Task data:
-- ==== Sys2Proof/Laws/Operands.lean ====
section
/-!
SUPPORT. What the operand forms do: reading and replacing one byte of a register, and the table index of an accumulator.
-/

namespace Sys2Proof.Machine

/-- The four byte numbers of a 32-bit register. -/
theorem byteNumber_cases (k : BitVec 2) : k = 0 ∨ k = 1 ∨ k = 2 ∨ k = 3 := by
  revert k; decide

/-- The eight codes that `ENG` can hold. -/
theorem engCode_cases (e : EngCode) : e = 0 ∨ e = 1 ∨ e = 2 ∨ e = 3 ∨ e = 4 ∨ e = 5 ∨ e = 6 ∨ e = 7 := by
  revert e; decide

/-- Replacing byte `k` of a word shows in byte `k` and in no other (spec 20_memory.md R62, R77). -/
theorem byteOfWord_setByte (v : Word) (k j : BitVec 2) (d : Byte) :
    byteOfWord (setByte v k d) j = if j = k then d else byteOfWord v j := by
  unfold byteOfWord setByte
  apply BitVec.eq_of_getLsbD_eq
  intro i hi
  rcases (by omega : i = 0 ∨ i = 1 ∨ i = 2 ∨ i = 3 ∨ i = 4 ∨ i = 5 ∨ i = 6 ∨ i = 7) with
    rfl | rfl | rfl | rfl | rfl | rfl | rfl | rfl <;>
  rcases byteNumber_cases k with rfl | rfl | rfl | rfl <;>
  rcases byteNumber_cases j with rfl | rfl | rfl | rfl <;> simp

/-- A word is its four bytes. -/
theorem word_ext_bytes {v w : Word} (h : ∀ k, byteOfWord v k = byteOfWord w k) : v = w := by
  apply BitVec.eq_of_getLsbD_eq
  intro i hi
  have hk := congrArg (fun b => b.getLsbD (i % 8)) (h (BitVec.ofNat 2 (i / 8)))
  have h1 : i / 8 % 4 = i / 8 := by omega
  have h2 : 8 * (i / 8) + i % 8 = i := by omega
  have h3 : i % 8 < 8 := by omega
  simpa [byteOfWord, BitVec.getLsbD_extractLsb', h1, h2, h3] using hk

/-- The table index is the exact quotient by 2^24 (spec 41_dds_engine.md R159). -/
theorem tableIndex_toNat (a : Word) : (tableIndex a).toNat = a.toNat / 2 ^ 24 := by
  have : a.toNat < 2 ^ 32 := a.isLt
  simp only [tableIndex, shift, BitVec.toNat_setWidth, BitVec.toNat_ushiftRight, Nat.shiftRight_eq_div_pow]
  omega

/-- The table index is the top byte of the accumulator (R159). -/
theorem tableIndex_eq_extract (a : Word) : tableIndex a = a.extractLsb' 24 8 := by
  apply BitVec.eq_of_toNat_eq
  rw [tableIndex_toNat]
  have : a.toNat < 2 ^ 32 := a.isLt
  simp only [BitVec.extractLsb'_toNat, Nat.shiftRight_eq_div_pow]
  omega

/-- Byte `a - b` of a word, as a byte of the register (R62, R69). -/
theorem byteAt_word (v : Word) (b : Nat) (k : BitVec 2) : byteAt v.toNat b (b + k.toNat) = byteOfWord v k := by
  apply BitVec.eq_of_toNat_eq
  have e : (256 : Nat) ^ k.toNat = 2 ^ (8 * k.toNat) := by rw [Nat.pow_mul]
  simp [byteAt, byteOfWord, BitVec.extractLsb'_toNat, Nat.shiftRight_eq_div_pow, e]

/-- Byte `a - b` of a half word, as a byte of the register (R62, R69). -/
theorem byteAt_half (v : Half) (b : Nat) (k : BitVec 1) : byteAt v.toNat b (b + k.toNat) = byteOfHalf v k := by
  apply BitVec.eq_of_toNat_eq
  have e : (256 : Nat) ^ k.toNat = 2 ^ (8 * k.toNat) := by rw [Nat.pow_mul]
  simp [byteAt, byteOfHalf, BitVec.extractLsb'_toNat, Nat.shiftRight_eq_div_pow, e]

end Sys2Proof.Machine
end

Required action:
The entire listing has to be written out again exactly.

Response:
-- ==== Sys2Proof/Laws/Operands.lean ====
section
/-!
SUPPORT. What the operand forms do: reading and replacing one byte of a register, and the table index of an accumulator.
-/

namespace Sys2Proof.Machine

/-- The four byte numbers of a 32-bit register. -/
theorem byteNumber_cases (k : BitVec 2) : k = 0 ∨ k = 1 ∨ k = 2 ∨ k = 3 := by
  revert k; decide

/-- The eight codes that `ENG` can hold. -/
theorem engCode_cases (e : EngCode) : e = 0 ∨ e = 1 ∨ e = 2 ∨ e = 3 ∨ e = 4 ∨ e = 5 ∨ e = 6 ∨ e = 7 := by
  revert e; decide

/-- Replacing byte `k` of a word shows in byte `k` and in no other (spec 20_memory.md R62, R77). -/
theorem byteOfWord_setByte (v : Word) (k j : BitVec 2) (d : Byte) :
    byteOfWord (setByte v k d) j = if j = k then d else byteOfWord v j := by
  unfold byteOfWord setByte
  apply BitVec.eq_of_getLsbD_eq
  intro i hi
  rcases (by omega : i = 0 ∨ i = 1 ∨ i = 2 ∨ i = 3 ∨ i = 4 ∨ i = 5 ∨ i = 6 ∨ i = 7) with
    rfl | rfl | rfl | rfl | rfl | rfl | rfl | rfl <;>
  rcases byteNumber_cases k with rfl | rfl | rfl | rfl <;>
  rcases byteNumber_cases j with rfl | rfl | rfl | rfl <;> simp

/-- A word is its four bytes. -/
theorem word_ext_bytes {v w : Word} (h : ∀ k, byteOfWord v k = byteOfWord w k) : v = w := by
  apply BitVec.eq_of_getLsbD_eq
  intro i hi
  have hk := congrArg (fun b => b.getLsbD (i % 8)) (h (BitVec.ofNat 2 (i / 8)))
  have h1 : i / 8 % 4 = i / 8 := by omega
  have h2 : 8 * (i / 8) + i % 8 = i := by omega
  have h3 : i % 8 < 8 := by omega
  simpa [byteOfWord, BitVec.getLsbD_extractLsb', h1, h2, h3] using hk

/-- The table index is the exact quotient by 2^24 (spec 41_dds_engine.md R159). -/
theorem tableIndex_toNat (a : Word) : (tableIndex a).toNat = a.toNat / 2 ^ 24 := by
  have : a.toNat < 2 ^ 32 := a.isLt
  simp only [tableIndex, shift, BitVec.toNat_setWidth, BitVec.toNat_ushiftRight, Nat.shiftRight_eq_div_pow]
  omega

/-- The table index is the top byte of the accumulator (R159). -/
theorem tableIndex_eq_extract (a : Word) : tableIndex a = a.extractLsb' 24 8 := by
  apply BitVec.eq_of_toNat_eq
  rw [tableIndex_toNat]
  have : a.toNat < 2 ^ 32 := a.isLt
  simp only [BitVec.extractLsb'_toNat, Nat.shiftRight_eq_div_pow]
  omega

/-- Byte `a - b` of a word, as a byte of the register (R62, R69). -/
theorem byteAt_word (v : Word) (b : Nat) (k : BitVec 2) : byteAt v.toNat b (b + k.toNat) = byteOfWord v k := by
  apply BitVec.eq_of_toNat_eq
  have e : (256 : Nat) ^ k.toNat = 2 ^ (8 * k.toNat) := by rw [Nat.pow_mul]
  simp [byteAt, byteOfWord, BitVec.extractLsb'_toNat, Nat.shiftRight_eq_div_pow, e]

/-- Byte `a - b` of a half word, as a byte of the register (R62, R69). -/
theorem byteAt_half (v : Half) (b : Nat) (k : BitVec 1) : byteAt v.toNat b (b + k.toNat) = byteOfHalf v k := by
  apply BitVec.eq_of_toNat_eq
  have e : (256 : Nat) ^ k.toNat = 2 ^ (8 * k.toNat) := by rw [Nat.pow_mul]
  simp [byteAt, byteOfHalf, BitVec.extractLsb'_toNat, Nat.shiftRight_eq_div_pow, e]

end Sys2Proof.Machine
end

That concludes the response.